JapaneseIterationMarkCharFilter

Expands Japanese iteration marks (踊り字) to their base characters. Supports kanji (), hiragana (, ), and katakana (, ) iteration marks.

#![allow(unused)]
fn main() {
use laurus::analysis::char_filter::japanese_iteration_mark::JapaneseIterationMarkCharFilter;

let filter = JapaneseIterationMarkCharFilter::new(
    true,  // normalize kanji iteration marks
    true,  // normalize kana iteration marks
);
// "佐々木" → "佐佐木"
// "いすゞ" → "いすず"
}

Using Char Filters in a Pipeline

Add char filters to a PipelineAnalyzer with add_char_filter(). Multiple char filters are applied in the order they are added, all before the tokenizer runs.

#![allow(unused)]
fn main() {
use std::sync::Arc;
use laurus::analysis::analyzer::pipeline::PipelineAnalyzer;
use laurus::analysis::char_filter::unicode_normalize::{
    NormalizationForm, UnicodeNormalizationCharFilter,
};
use laurus::analysis::char_filter::pattern_replace::PatternReplaceCharFilter;
use laurus::analysis::tokenizer::regex::RegexTokenizer;
use laurus::analysis::token_filter::lowercase::LowercaseFilter;

let analyzer = PipelineAnalyzer::new(Arc::new(RegexTokenizer::new()?))
    .add_char_filter(Arc::new(
        UnicodeNormalizationCharFilter::new(NormalizationForm::NFKC),
    ))
    .add_char_filter(Arc::new(
        PatternReplaceCharFilter::new(r"-", "")?,
    ))
    .add_filter(Arc::new(LowercaseFilter::new()));
// "Tokyo-2024" → NFKC → "Tokyo-2024" → remove hyphens → "Tokyo2024" → tokenize → lowercase → ["tokyo2024"]
}

Tokenizers

TokenizerDescription
RegexTokenizerUnicode word boundaries; splits on whitespace and punctuation
UnicodeWordTokenizerSplits on Unicode word boundaries
WhitespaceTokenizerSplits on whitespace only
WholeTokenizerReturns the entire input as a single token
LinderaTokenizerJapanese morphological analysis (Lindera/MeCab)
NgramTokenizerGenerates n-gram tokens of configurable size

Token Filters

FilterDescription
LowercaseFilterConverts tokens to lowercase
StopFilterRemoves common words (“the”, “is”, “a”)
StemFilterReduces words to their root form (“running” → “run”)
SynonymGraphFilterExpands tokens with synonyms from a dictionary
BoostFilterAdjusts token boost values
LimitFilterLimits the number of tokens
StripFilterStrips leading/trailing whitespace from tokens
FlattenGraphFilterFlattens token graphs (for synonym expansion)
RemoveEmptyFilterRemoves empty tokens

Synonym Expansion

The SynonymGraphFilter expands terms using a synonym dictionary:

#![allow(unused)]
fn main() {
use laurus::analysis::synonym::dictionary::SynonymDictionary;
use laurus::analysis::token_filter::synonym_graph::SynonymGraphFilter;

let mut dict = SynonymDictionary::new(None)?;
dict.add_synonym_group(vec!["ml".into(), "machine learning".into()]);
dict.add_synonym_group(vec!["ai".into(), "artificial intelligence".into()]);

// keep_original=true means original token is preserved alongside synonyms
let filter = SynonymGraphFilter::new(dict, true)
    .with_boost(0.8);  // synonyms get 80% weight
}

The boost parameter controls how much weight synonyms receive relative to original tokens.

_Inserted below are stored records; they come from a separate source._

-- ==== Sys2Proof/Machine/I3c.lean ====
section
/-!
DEFINITION. The I3C target (R451 to R454): the common commands, the frames of private writes, and private reads. A frame is
every byte of a private write, its CRC-8 last. What the target drives on the bus is kept in `lastRead`.
-/
namespace Sys2Proof.Machine

/-- The target answers from STANDBY on (R420, R451). -/
def State.i3cUp (s : State) : Bool := s.dev.mode != .off

/-- The target has its address, without which nothing else reaches it. -/
def State.i3cOn (s : State) : Bool := s.i3cUp && s.mgmt.i3c.addrValid

/-- The bytes that the target answers. -/
def State.drive (s : State) (l : List Byte) : State := s.withI3c fun c => { c with lastRead := l }

/-- The provisional ID: the low 48 bits of DEVICE_ID, most significant byte first (R451). -/
def State.pid (s : State) : List Byte := (natLe 6 (s.fuses.deviceId.toNat % 2 ^ 48)).reverse

/-- The BCR: IBI-capable with one mandatory data byte (R451); its other bits are free (log 9). -/
def bcr : Byte := (Config.i3cBcrBits &&& 0xF9) ||| 0x06

/-! ### Common commands (R451) -/

/-- ENTDAA: a target without an address sends its ID and takes the address that the controller assigns. -/
def execEntdaa (addr : BitVec 7) (s : State) : Out :=
  if s.i3cUp && !s.mgmt.i3c.addrValid then
    .next ((s.withI3c fun c => { c with dynAddr := addr, addrValid := true }).drive (s.pid ++ [bcr, Config.i3cDcr]))
  else .next s

/-- RSTDAA: the dynamic address is gone. -/
def execRstdaa (s : State) : Out :=
  if s.i3cUp then .next (s.withI3c fun c => { c with dynAddr := 0, addrValid := false }) else .next s

/-- ENEC: in-band interrupts are enabled (R451, R454). -/
def execEnec (s : State) : Out := if s.i3cUp then .next (s.withI3c fun c => { c with ibiEn := true }) else .next s

/-- DISEC: in-band interrupts are disabled (R451, R454). -/
def execDisec (s : State) : Out := if s.i3cUp then .next (s.withI3c fun c => { c with ibiEn := false }) else .next s

/-- GETPID returns the provisional ID. -/
def execGetpid (s : State) : Out := if s.i3cOn then .next (s.drive s.pid) else .next s

/-- GETBCR returns the BCR. -/
def execGetbcr (s : State) : Out := if s.i3cOn then .next (s.drive [bcr]) else .next s

/-- GETDCR returns the DCR (log 9). -/
def execGetdcr (s : State) : Out := if s.i3cOn then .next (s.drive [Config.i3cDcr]) else .next s

/-- GETSTATUS returns the target status, two bytes whose value the manual does not state (log 9). -/
def execGetstatus (s : State) : Out :=
  if s.i3cOn then
    .next ({ s with freeIdx := s.freeIdx + 1 }.drive (natLe 2 (Config.i3cStatus s.freeIdx).toNat).reverse)
  else .next s

/-! ### Private writes (R452, R453) -/

/-- A frame's CRC-8 verifies. -/
def frameCrcOk (f : List Byte) : Bool := decide (2 ≤ f.length) && f.getLast? == some (crc8 f.dropLast)

/-- The lengths that a frame of a CMD may have, CMD and CRC counted. -/
def frameLenOk (f : List Byte) : Bool :=
  match fld f 0 1 with
  | 1 => f.length = 13
  | 2 => f.length = 5
  | 3 => decide (3 ≤ f.length) && decide (f.length ≤ 257)
  | 4 | 5 => f.length = 2
  | _ => false

/-- CMD 0x01: a register write, whose STATUS the reads that follow return. -/
def State.i3cWrite (s : State) (f : List Byte) : State :=
  let (s, ok) := s.regWrite (fld f 1 3) (BitVec.ofNat 64 (fld f 4 8))
  s.withI3c fun c => { c with selected := 1, writeStatus := if ok then stOk else stAccess }

/-- Inbound bytes are handled as the chunks of a message from I3C as each chunk is whole (R442, R453). A header that names a
body longer than a chunk may carry loses the message. -/
def State.takeInbox (s : State) : State :=
  let b := s.mgmt.i3c.inbox
  let n := 32 + fld b 0x18 2
  if b.length < 32 then s
  else if 4032 < fld b 0x18 2 then s.withI3c fun c => { c with inbox := [] }
  else if b.length < n then s
  else (s.withI3c fun c => { c with inbox := b.drop n }).receive none (b.take n)

/-- CMD 0x03: bytes are appended to the inbound mailbox; the first of a new message discard an unread response (R453). -/
def State.i3cAppend (s : State) (f : List Byte) : State :=
  let l := (f.drop 1).dropLast
  (s.withI3c fun c =>
    { c with inbox := c.inbox ++ l, outbox := if c.inbox.isEmpty then [] else c.outbox }).takeInbox

/-- A private write (R452): a frame with a wrong CRC, an unknown CMD or a length that is no frame's is ignored and counted. -/
def State.i3cFrame (s : State) (f : List Byte) : State :=
  if !s.i3cOn then s
  else if !frameCrcOk f || !frameLenOk f then s.bump oI3cCrc
  else
    match fld f 0 1 with
    | 1 => s.i3cWrite f
    | 2 => s.withI3c fun c => { c with selected := 2, readPtr := fld f 1 3 }
    | 3 => s.i3cAppend f
    | 4 => (s.withI3c fun c => { c with inbox := [] }).dropPartial .i3c
    | _ => s.withI3c fun c => { c with selected := 3 }

/-- CMD 0x01 writes a register (R452). -/
def execI3cRegisterWrite (frame : List Byte) (s : State) : Out := .next (s.i3cFrame frame)

/-- CMD 0x02 sets the read pointer (R452). -/
def execI3cSetReadPointer (frame : List Byte) (s : State) : Out := .next (s.i3cFrame frame)

/-- CMD 0x03 appends to the inbound mailbox (R452, R453). -/
def execI3cMailboxAppend (frame : List Byte) (s : State) : Out := .next (s.i3cFrame frame)

/-- CMD 0x04 discards a partly written inbound message (R452). -/
def execI3cMailboxDiscard (frame : List Byte) (s : State) : Out := .next (s.i3cFrame frame)

/-- CMD 0x05 selects the outbound mailbox (R452). -/
def execI3cSelectOutbound (frame : List Byte) (s : State) : Out := .next (s.i3cFrame frame)

/-! ### Private reads (R452) -/

/-- An answer with its CRC-8. -/
def withCrc8 (l : List Byte) : List Byte := l ++ [crc8 l]

/-- A private read returns what the last frame selected (R452): a write's STATUS, the register at the pointer, which then
advances by 8, or the outbound mailbox. -/
def execI3cPrivateRead (s : State) : Out :=
  if !s.i3cOn then .next s
  else
    let c := s.mgmt.i3c
    match c.selected with
    | 1 => .next (s.drive (withCrc8 (natLe 1 c.writeStatus)))
    | 2 =>
      let (s, v) := s.regRead c.readPtr
      let s := s.drive (withCrc8 (natLe 8 (v.getD 0).toNat ++ natLe 1 (if v.isSome then stOk else stAccess)))
      .next (s.withI3c fun c => { c with readPtr := (c.readPtr + 8) % 2 ^ 24 })
    | 3 =>
      let s := s.drive (withCrc8 (natLe 2 c.outbox.length ++ c.outbox.take 255))
      .next (s.withI3c fun c => { c with outbox := c.outbox.drop 255 })
    | _ => .next (s.drive [])

end Sys2Proof.Machine
end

A value of 0.8 means synonym matches contribute 80% as much to the score as exact matches.

Embeddings

Embeddings convert text (or images) into dense numeric vectors that capture semantic meaning. Two texts with similar meanings produce vectors that are close together in vector space, enabling similarity-based search.

The Embedder Trait

All embedders implement the Embedder trait:

#![allow(unused)]
fn main() {
#[async_trait]
pub trait Embedder: Send + Sync + Debug {
    async fn embed(&self, input: &EmbedInput<'_>) -> Result<Vector>;
    async fn embed_batch(&self, inputs: &[EmbedInput<'_>]) -> Result<Vec<Vector>>;
    fn supported_input_types(&self) -> Vec<EmbedInputType>;
    fn name(&self) -> &str;
    fn as_any(&self) -> &dyn Any;
}
}

The embed() method returns a Vector (a struct wrapping Vec<f32>).

EmbedInput supports two modalities:

VariantDescription
EmbedInput::Text(&str)Text input
EmbedInput::Bytes(&[u8], Option<&str>)Binary input with optional MIME type (for images)

Built-in Embedders

CandleBertEmbedder

Runs a BERT model locally using Hugging Face Candle. No API key required.

Feature flag: embeddings-candle

#![allow(unused)]
fn main() {
use laurus::CandleBertEmbedder;

// Downloads model on first run (~80MB)
let embedder = CandleBertEmbedder::new(
    "sentence-transformers/all-MiniLM-L6-v2"  // model name
)?;
// Output: 384-dimensional vector
}
PropertyValue
Modelsentence-transformers/all-MiniLM-L6-v2
Dimensions384
RuntimeLocal (CPU)
First-run download~80 MB

OpenAIEmbedder

Calls the OpenAI Embeddings API. Requires an API key.

Feature flag: embeddings-openai

#![allow(unused)]
fn main() {
use laurus::OpenAIEmbedder;

let embedder = OpenAIEmbedder::new(
    api_key,
    "text-embedding-3-small".to_string()
).await?;
// Output: 1536-dimensional vector
}
PropertyValue
Modeltext-embedding-3-small (or any OpenAI model)
Dimensions1536 (for text-embedding-3-small)
RuntimeRemote API call
RequiresOPENAI_API_KEY environment variable

CandleClipEmbedder

Runs a CLIP model locally for multimodal (text + image) embeddings.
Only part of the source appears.